[[ Available data, beginning ]]

-- ==== Sys2Proof/Machine/SelfTest.lean ====
section
/-! DEFINITION. On-demand self-test of ports, engines and links (R469 to R472). -/
namespace Sys2Proof.Machine

def testPort (t : SelfTest) : PortId := fin 32 t.index
def testEngine (t : SelfTest) : EngId := fin 34 t.index
def testLink (t : SelfTest) : LinkId := fin 4 t.index

/-- SELF_TEST completes BUSY (R470). -/
def State.testBusy (s : State) (t : SelfTest) : Bool :=
  if t.kind = 0 then
    let p := testPort t
    let st := (s.port p).state
    (s.liveGroup p).isSome || st == .sleep || st == .busoff || st == .isolated || ((running st || st == .hold) && !t.force)
  else if t.kind = 1 then
    let st := (s.engine (testEngine t)).state
    st == .loading || st == .testing || (st == .active && !t.force) || (t.force && s.standby.isEmpty)
  else !((s.link (testLink t)).state == .down) && !t.force

/-- The test that is to run starts, or waits for its quiet point, its swap or its idle block (R469). -/
def State.beginTest (s : State) (t : SelfTest) : State :=
  let wait (s : State) : State := s.setCairn { s.cairn with test := some t }
  let start (s : State) : State := s.setCairn { s.cairn with test := some { t with started := true, force := false } }
  if t.kind = 0 then (if halted (s.port (testPort t)).state then start s else wait s)
  else if t.kind = 1 then
    let e := testEngine t
    let x := s.engine e
    if x.state = .active then
      let s := wait s
      if s.spur.swap.isNone then s.swapChoose x.port s.spur.portImage[x.port] else s
    else start (s.setEngine e { x with state := .testing })
  else if (s.link (testLink t)).state = .down then start s else wait s

/-- Tests that wait have their turn, in order; those that find BUSY complete (R469, R470). -/
def State.nextTest (s : State) : Nat → State
  | 0 => s
  | fuel + 1 =>
    if s.cairn.test.isSome then s
    else match s.cairn.tests with
      | [] => s
      | t :: rest =>
        let s := s.setCairn { s.cairn with tests := rest }
        if s.testBusy t then State.nextTest (s.complete t.op 0x33) fuel
        else s.beginTest t

def State.turnTests (s : State) : State := s.nextTest (s.cairn.tests.length + 1)

/-- SELF_TEST once fetched. -/
def State.selfTestOp (s : State) (x : Desc) (o : Op) : State :=
  let kind := dnum x 4 1
  let i := dnum x 5 1
  let limit := if kind = 0 then 32 else if kind = 1 then 34 else 4
  if !reservedZero x [(4, 0, 8), (5, 0, 8), (6, 0, 1)] || decide (2 < kind) || decide (limit ≤ i) then s.complete o 0x32
  else if (if kind = 0 then decide (s.portOwner (fin 32 i) ≠ o.dom) else decide (o.dom ≠ 0)) then
    s.complete o 0x31
  else
    let t : SelfTest := { op := o, kind := kind, index := i, force := dbit x 6 0 }
    (s.setCairn { s.cairn with tests := s.cairn.tests ++ [t] }).turnTests

/-- SELF_TEST. -/
def execSelfTest (d : Dom) (n : RingNo) (x : Desc) (s : State) : Result :=
  if s.ringOn d n 2 then finish (s.command d n x (fun s op => s.selfTestOp x op)) else .next s

/-- A port under a forced test shows HOLD with PRIOR the state before, and takes no part in the bus (R471). -/
def State.forcePort (s : State) (t : SelfTest) : State :=
  let p := testPort t
  let x := s.port p
  let held := x.state == .hold
  let s := s.setCairn { s.cairn with test := some { t with
    started := true, heldPrior := if held then x.prior else .off, heldEnd := if held then x.holdEnd else none } }
  s.showPort p { x with state := .hold, prior := x.state, holdEnd := none, joined := false, busIdle := false }

/-- The quiet point of a forced test has come. -/
def State.forcedStart (s : State) (t : SelfTest) : State :=
  if s.testBusy t then
    ((s.setCairn { s.cairn with test := none }).complete t.op 0x33).turnTests
  else if t.kind = 0 then (if halted (s.port (testPort t)).state then s.beginTest t else s.forcePort t)
  else if t.kind = 1 then s.beginTest t
  else if (s.link (testLink t)).state = .down then s.beginTest t
  else (s.linkDown (testLink t) .down).setCairn { (s.linkDown (testLink t) .down).cairn with test := some { t with started := true } }

/-- SELF_TEST_FORCED_START: the port's quiet point, or the link's next idle block. -/
def execSelfTestForcedStart (s : State) : Result :=
  match s.cairn.test with
  | none => if s.cairn.tests.isEmpty then .next s else finish s.turnTests
  | some t => if t.started || (t.kind == 0 && !s.quiet (testPort t)) then .next s else finish (s.forcedStart t)

/-- A tested port goes back to PRIOR; one that was held goes on with its hold. Where its engine was lost during the test, the port stays ISOLATED,
with PRIOR what the test would have restored (R472). -/
def State.restorePort (s : State) (t : SelfTest) : State :=
  let p := testPort t
  let x := s.port p
  if x.state = .isolated ∧ x.prior = .hold then
    if x.holdReturn = .hold then
      s.setPort p { x with holdReturn := t.heldPrior, holdKept := some (match t.heldEnd with
        | some due => BitVec.ofNat 32 (s.usLeft due)
        | none => 0xFFFFFFFF) }
    else s.setPort p { x with prior := x.holdReturn, holdReturn := .off, holdKept := none }
  else if x.state ≠ .hold then s
  else if x.prior = .hold then
    let due := match x.holdPending with
      | some w => s.holdDue w
      | none => t.heldEnd
    s.setPort p { x with prior := t.heldPrior, holdEnd := due, holdPending := none }
  else (s.showPort p { x with state := x.prior, prior := .off }).holdArrives p

/-- A port whose test has failed is STOPPED, whatever has become of it since the test began (R469); a member of a group that runs leaves it. -/
def State.failPort (s : State) (p : PortId) : State :=
  match s.liveGroup p with
  | some k => if s.anchor k = p then s.stopGroup k 10 else s.branchOut k p
  | none => match (s.port p).state with
    | .stopped => s
    | .off => s.showPort p { s.port p with state := .stopped }
    | .sleep => s.toAwake p
    | _ => s.toStopped p 10

/-- What the end of a test does to its resource (R469, R472). -/
def State.testOutcome (s : State) (t : SelfTest) (failed : Bool) : State :=
  if t.kind = 0 then
    let p := testPort t
    if failed then s.failPort p else if t.force then s.restorePort t else s
  else if t.kind = 1 then
    let e := testEngine t
    if (s.engine e).state ≠ .testing then s
    else if failed then s.faultEngine e 5
    else
      let i := s.spareEntry e
      let img := s.spur.images[i]
      (s.setEngine e { s.engine e with image := i, held := img.valid, gen := img.gen }).enterStandby e
  else
    let k := testLink t
    if failed then ((s.setRf (.rl k .cfg) 0 1 0).setLink k { s.link k with state := .down }).insertLinks
    else if s.rb (.rl k .cfg) 0 then s.setLink k { s.link k with state := .aligning } else s

/-- The stop of a reclaim that met a forced self-test: the port, which has its state again, is taken to STOPPED (R31, R471). -/
def State.reclaimStop (s : State) (p : PortId) : State := if halted (s.port p).state then s else s.stopAccepted p

/-- Commands held back by a forced test take effect (R471). -/
def State.replayTest (s : State) : State :=
  let cmds := s.cairn.deferred
  let holds := s.cairn.deferredHolds
  let s := s.setCairn { s.cairn with deferred := [], deferredHolds := [] }
  let s := cmds.foldl (fun s h => match h with
    | .portCmd d p c => if s.portOwner p = d then s.portRequest d p c else s
    | .reclaimStop p => s.reclaimStop p
    | _ => s) s
  holds.foldl (fun s h => s.holdPort h.2.1 h.2.2 (some h.1)) s

/-- INFO0 of a test (R472). -/
def testInfo (failed : Bool) (block : Byte) (us : Half) : Word :=
  BitVec.ofNat 32 (b2n failed + 256 * (if failed then block.toNat else 0) + 65536 * us.toNat)

/-- SELF_TEST_END. -/
def execSelfTestEnd (failed : Bool) (block : Byte) (us : Half) (s : State) : Result :=
  match s.cairn.test with
  | none => .next s
  | some t =>
    if !t.started then .next s
    else
      let info := testInfo failed block us
      let s := (s.testOutcome t failed).setCairn { (s.testOutcome t failed).cairn with test := none }
      let s := s.record (domCode t.op.dom) (if failed then 4 else 2) false 0x0E 0x01 (BitVec.ofNat 32 (t.kind + 256 * t.index)) info
      let s := s.complete t.op 0x00 info
      finish s.replayTest.turnTests

end Sys2Proof.Machine
end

[[ Available data, end ]]

● **Work request**
What lines above mention "started"? Copy each one.

● **Task output**
  let start (s : State) : State := s.setCairn { s.cairn with test := some { t with started := true, force := false } }
    started := true, heldPrior := if held then x.prior else .off, heldEnd := if held then x.holdEnd else none } }
  else (s.linkDown (testLink t) .down).setCairn { (s.linkDown (testLink t) .down).cairn with test := some { t with started := true } }
  | some t => if t.started || (t.kind == 0 && !s.quiet (testPort t)) then .next s else finish (s.forcedStart t)
    if !t.started then .next s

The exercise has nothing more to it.